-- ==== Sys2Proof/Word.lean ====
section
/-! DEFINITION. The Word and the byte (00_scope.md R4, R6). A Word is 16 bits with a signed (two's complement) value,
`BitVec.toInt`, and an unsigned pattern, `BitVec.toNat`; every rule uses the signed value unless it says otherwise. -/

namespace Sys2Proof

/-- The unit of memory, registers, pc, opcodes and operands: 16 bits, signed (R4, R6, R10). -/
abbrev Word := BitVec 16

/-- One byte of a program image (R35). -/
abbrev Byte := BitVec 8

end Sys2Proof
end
※
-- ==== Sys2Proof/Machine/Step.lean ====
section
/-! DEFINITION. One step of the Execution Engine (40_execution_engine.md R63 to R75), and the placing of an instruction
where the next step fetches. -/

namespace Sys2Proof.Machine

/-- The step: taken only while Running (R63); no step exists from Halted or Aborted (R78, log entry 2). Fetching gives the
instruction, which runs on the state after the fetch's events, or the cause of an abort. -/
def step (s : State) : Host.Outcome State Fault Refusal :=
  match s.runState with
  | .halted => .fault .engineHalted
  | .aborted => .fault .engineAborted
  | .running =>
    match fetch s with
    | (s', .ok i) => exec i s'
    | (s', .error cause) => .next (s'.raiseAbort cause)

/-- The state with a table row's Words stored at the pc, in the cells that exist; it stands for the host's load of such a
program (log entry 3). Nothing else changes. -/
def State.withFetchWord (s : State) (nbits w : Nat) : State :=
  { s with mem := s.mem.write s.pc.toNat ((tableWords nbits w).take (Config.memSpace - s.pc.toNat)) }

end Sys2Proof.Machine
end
※
YOUR TASK: Both end lines included, restate word for word the lines above from the line with "instruction, which runs" to the line with "cause) => .next (s'.raiseAbort cause)", and nothing else.

EXERCISE ANSWER:
instruction, which runs on the state after the fetch's events, or the cause of an abort. -/
def step (s : State) : Host.Outcome State Fault Refusal :=
  match s.runState with
  | .halted => .fault .engineHalted
  | .aborted => .fault .engineAborted
  | .running =>
    match fetch s with
    | (s', .ok i) => exec i s'
    | (s', .error cause) => .next (s'.raiseAbort cause)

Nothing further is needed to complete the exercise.